Only 34 percent of Americans give President Obama an A, or even a B, for his support of public schools, says an Aug. 25 Christian Science Monitor story reporting on a public opinion survey on education. That 34 percent has dropped from 45 percent a year ago, despite administration spending of more than $100 billion on k-12 education. Proof, as history shows, that money for education isn’t what makes kids smart. The opinion survey was conducted by Phi Delta Kappa (PDK) and Gallup. Support was “slim” for the “drastic school turnaround strategies” favored by Education Secretary Arne Duncan. They involve closing 5,000 schools and firing teaching staffs that don’t perform. Duncan has called on the NAACP for leadership in the program.
Obama has proposed some logical changes in the nation’s education system, from lifting limits on charter schools, to improving early childhood learning to merit pay for teachers, The New York Times reported. But having secured tens of billions of dollars in additional financing for education in his stimulus package and made clear “his aim to seek more in his budget,” he outlined how he would use federal money and programs to influence education at the state and local levels. “Influence” can well mean money with restrictive strings attached.
What Obama nonchalantly brushes aside is the fact that the U.S. Constitution leaves the responsibility for public K-12 education with the states, as expressed in the Tenth Amendment. But, because of the compelling concern about the quality and strength of our public schools, Congress has provided trainloads of dollars to supplement—and often interfere with—the state and local school districts. About 80 cents of every dollar for education in the recent decade has come from state and local sources. The primary source of federal money began in 1965 with the Elementary and Secondary Education Act (ESEA). It was part of President Lyndon Johnson’s “War on Poverty.” In 2002, it was reauthorized under George W. Bush as “No Child Left Behind” (NCLB).
Secretary Duncan said in an Aug. 9 interview on Real Clear Politics, “Our high school dropout rate around the country is 25 percent. We’re losing 1.2 million students from our schools…each year….Our dropout rate in the African-American Latino communities, in many areas, is 40 percent, 50 percent…We need dramatic change.”
Duncan, in a speech to the NAACP in July, credited the civil rights community for proposing the idea to strengthen the community involvement in school reform at a series of meetings at the White House in plans for reauthorization of ESEA to require a $4 billion School Improvement Program, the turnaround program for low performing schools.
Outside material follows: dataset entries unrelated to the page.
-- ==== Sys2Proof/Machine/Text.lean ====
section
/-! DEFINITION. The textual form of a trace (30_encoding.md R94) and the pseudo-operations (R95). The layout of a line
beyond R94's words (blanks, empty lines, hexadecimal digits of both cases) is the model's (log 20). The machine does
not read text: a trace is assembled to operations, and those, for a 32-bit clock, to command words (`encode`). -/

namespace Sys2Proof

/-! ## Pseudo-operations -/

/-- A pseudo-operation (R95). -/
inductive Pseudo where
  /-- `FRAME b`: queue one well-formed frame. -/
  | frame (b : Byte)
  /-- `FFRAME b`: feed one well-formed frame to the leaf decoder. -/
  | fframe (b : Byte)
  /-- `TICKI now`: a tick with both buttons released. -/
  | ticki (now : Nat)
  /-- `CLEAR`: clear the target. -/
  | clear
  /-- `BOOT now`: construct and start up, with no presets. -/
  | boot (now : Nat)
deriving DecidableEq, Repr

/-- The expansion of a pseudo-operation (R95). -/
def Pseudo.expand : Pseudo → List Instr
  | .frame b => [.rxb 0x01#8, .rxb 0x01#8, .rxb 0x01#8, .rxb b]
  | .fframe b => [.feed 0x01#8, .feed 0x01#8, .feed 0x01#8, .feed b]
  | .ticki now => [.tick now true true]
  | .clear => [.sett 0#32]
  | .boot now => [.reset now, .init]

/-! ## Writing -/

/-- A number in decimal. -/
def natText (n : Nat) : List Char := Nat.toDigits 10 n

/-- A height in decimal, a negative one with a minus sign (R94). -/
def heightText (h : Height) : List Char :=
  if h.toInt < 0 then '-' :: natText (-h.toInt).toNat else natText h.toInt.toNat

/-- One bit as a number. -/
def bitText (b : Bool) : List Char := natText b.toNat

/-- The operands of an operation in the order of R86. -/
def Instr.operandTexts : Instr → List (List Char)
  | .reset now => [natText now]
  | .init => []
  | .rxb byte => [natText byte.toNat]
  | .tick now upN downN => [natText now, bitText upN, bitText downN]
  | .slowtick => []
  | .sett h => [heightText h]
  | .feed byte => [natText byte.toNat]
  | .upd now level det => [natText now, bitText level, natText (match det with | .up => 0 | .down => 1)]
  | .sel label => [natText label.toNat]
  | .hchg => []
  | .addp label h => [natText label.toNat, heightText h]

/-- An operation on one line: `MNEMONIC operand, operand, ...` (R94). -/
def Instr.text (i : Instr) : List Char :=
  match i.operandTexts with
  | [] => i.mnemonic.toList
  | ops => i.mnemonic.toList ++ [' '] ++ [',', ' '].intercalate ops

/-! ## Reading -/

/-- A blank inside a line. -/
def isBlank (c : Char) : Bool := c = ' ' || c = '\t' || c = '\r'

/-- A piece of a line without the blanks around it. -/
def trim (cs : List Char) : List Char := (((cs.dropWhile isBlank).reverse).dropWhile isBlank).reverse

/-- The pieces of a text between the occurrences of a separator. -/
def pieces (sep : Char) : List Char → List (List Char)
  | [] => [[]]
  | c :: rest =>
    if c = sep then [] :: pieces sep rest
    else
      match pieces sep rest with
      | [] => [[c]]
      | p :: ps => (c :: p) :: ps

/-- The value of a digit, hexadecimal digits in either case. -/
def digitValue (c : Char) : Option Nat :=
  if '0' ≤ c ∧ c ≤ '9' then some (c.toNat - '0'.toNat)
  else if 'a' ≤ c ∧ c ≤ 'f' then some (c.toNat - 'a'.toNat + 10)
  else if 'A' ≤ c ∧ c ≤ 'F' then some (c.toNat - 'A'.toNat + 10)
  else none

/-- The number that digits of base `base` continue from `acc`. -/
def digitsFrom (base : Nat) : Nat → List Char → Option Nat
  | acc, [] => some acc
  | acc, c :: rest =>
    match digitValue c with
    | none => none
    | some d => if d < base then digitsFrom base (acc * base + d) rest else none

/-- A number in decimal or `0x` hexadecimal (R94); at least one digit. -/
def readNat : List Char → Option Nat
  | [] => none
  | ['0', 'x'] => none
  | '0' :: 'x' :: ds => digitsFrom 16 0 ds
  | ds => digitsFrom 10 0 ds

/-- An unsigned operand of `n` bits (R84); `now`, whose width is a parameter (R8), is read by `readNat`. -/
def readBits (n : Nat) (cs : List Char) : Option (BitVec n) :=
  match readNat cs with
  | none => none
  | some v => if v < 2 ^ n then some (BitVec.ofNat n v) else none

/-- A one-bit operand. -/
def readBit (cs : List Char) : Option Bool := (readBits 1 cs).map fun b => b.getLsbD 0

/-- The operand `det` (R92). -/
def readDet (cs : List Char) : Option Button := (readBit cs).map fun b => if b then .down else .up

/-- The operand `h`: a signed 32-bit number, negative with a minus sign (R85, R94). -/
def readHeight : List Char → Option Height
  | '-' :: ds =>
    match readNat ds with
    | none => none
    | some v => if v ≤ 2 ^ 31 then some (BitVec.ofInt 32 (-(v : Int))) else none
  | ds =>
    match readNat ds with
    | none => none
    | some v => if v < 2 ^ 31 then some (BitVec.ofNat 32 v) else none

/-- The operations a mnemonic with its operands stands for: one operation (R94), or the expansion of a
pseudo-operation (R95). -/
def readOperation (name : String) (ops : List (List Char)) : Option (List Instr) :=
  match ops with
  | [] =>
    if name = "INIT" then some [.init]
    else if name = "SLOWTICK" then some [.slowtick]
    else if name = "HCHG" then some [.hchg]
    else if name = "CLEAR" then some Pseudo.clear.expand
    else none
  | [a] =>
    if name = "RESET" then (readNat a).map fun v => [.reset v]
    else if name = "RXB" then (readBits 8 a).map fun v => [.rxb v]
    else if name = "FEED" then (readBits 8 a).map fun v => [.feed v]
    else if name = "SETT" then (readHeight a).map fun v => [.sett v]
    else if name = "SEL" then (readBits 8 a).map fun v => [.sel v]
    else if name = "FRAME" then (readBits 8 a).map fun v => (Pseudo.frame v).expand
    else if name = "FFRAME" then (readBits 8 a).map fun v => (Pseudo.fframe v).expand
    else if name = "TICKI" then (readNat a).map fun v => (Pseudo.ticki v).expand
    else if name = "BOOT" then (readNat a).map fun v => (Pseudo.boot v).expand
    else none
  | [a, b] =>
    if name = "ADDP" then
      match readBits 8 a, readHeight b with
      | some l, some h => some [.addp l h]
      | _, _ => none
    else none
  | [a, b, c] =>
    if name = "TICK" then
      match readNat a, readBit b, readBit c with
      | some now, some u, some d => some [.tick now u d]
      | _, _, _ => none
    else if name = "UPD" then
      match readNat a, readBit b, readDet c with
      | some now, some l, some d => some [.upd now l d]
      | _, _, _ => none
    else none
  | _ => none

/-- The operations of one line; a line of a comment alone stands for none (R94). -/
def readLine (line : List Char) : Option (List Instr) :=
  let body := trim (line.takeWhile (· ≠ ';'))
  if body = [] then some []
  else
    let name := body.takeWhile fun c => !isBlank c
    let operands := trim (body.drop name.length)
    readOperation (String.ofList name) (if operands = [] then [] else (pieces ',' operands).map trim)

/-- The operations of lines in order; `none` if a line is not one of R94. -/
def readLines : List (List Char) → Option (List Instr)
  | [] => some []
  | l :: rest =>
    match readLine l, readLines rest with
    | some is, some js => some (is ++ js)
    | _, _ => none

/-- The trace a text writes, one operation a line (R94). -/
def readTrace (text : List Char) : Option (List Instr) := readLines (pieces '\n' text)

end Sys2Proof
end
In February, Obama asked Congress for a $3.6 billion increase in education money. He sought sweeping changes, as well, in the No Child Left Behind Act, which has split the education community for nearly a decade. NCLB required schools to have all students to perform at or above standards by 2014. Schools that don’t meet the goals four years in a row must take corrective actions. This can include new curriculum and even state takeovers or school shutdowns. Obama’s “Race to the Top” program last year had states competing for $4 billion. His more recent proposals would do away with the 2014 deadline and set up a new accountability system with more money for failing schools. It’s always about more money.
Obama in March laid out a blueprint to “upend how the government measures and encourages success in the country’s public schools.” It intended to rewrite President George W. Bush’s No Child Left Behind law. “The proposal reflects the Administration’s belief…that the Bush-era law is too prescriptive and too punitive, and that it allows states…to focus on standardized tests and its emphasis on reading and math over other skills,” The Wall Street Journal reported. Obama’s aim, it said, was “to assure that high school graduates are ‘college-ready and career-ready,’” But that’s a long way from the fact that American students are far behind those in almost every other country. Amy Wilkins, vice president of the Education Trust, a non-partisan organization promoting opportunity and achievement especially for low-income kids, said the Administration’s plan could reward only the top 10 percent of schools while ignoring 85 percent.
The National Council on Education Statistics says the country today has 98,916 public schools with an annual revenue of $1.1 trillion. Yet, money is not the magic elixir. Compared to Europe and Asia, 15-year-olds are below average in math skills and real-life tasks. The U.S. ranks 18th out of 24 industrial countries…American students grow more illiterate each year. We’re spending more money, building more schools, raising teachers’ pay. We should understand that higher pay, smaller classrooms and more money for schools are the specific agenda of the National Education Association (NEA), “a labor union whose main job is to get more money into the education system and more pay for its members,” in the words of The American Policy Center, a conservative Washington think tank.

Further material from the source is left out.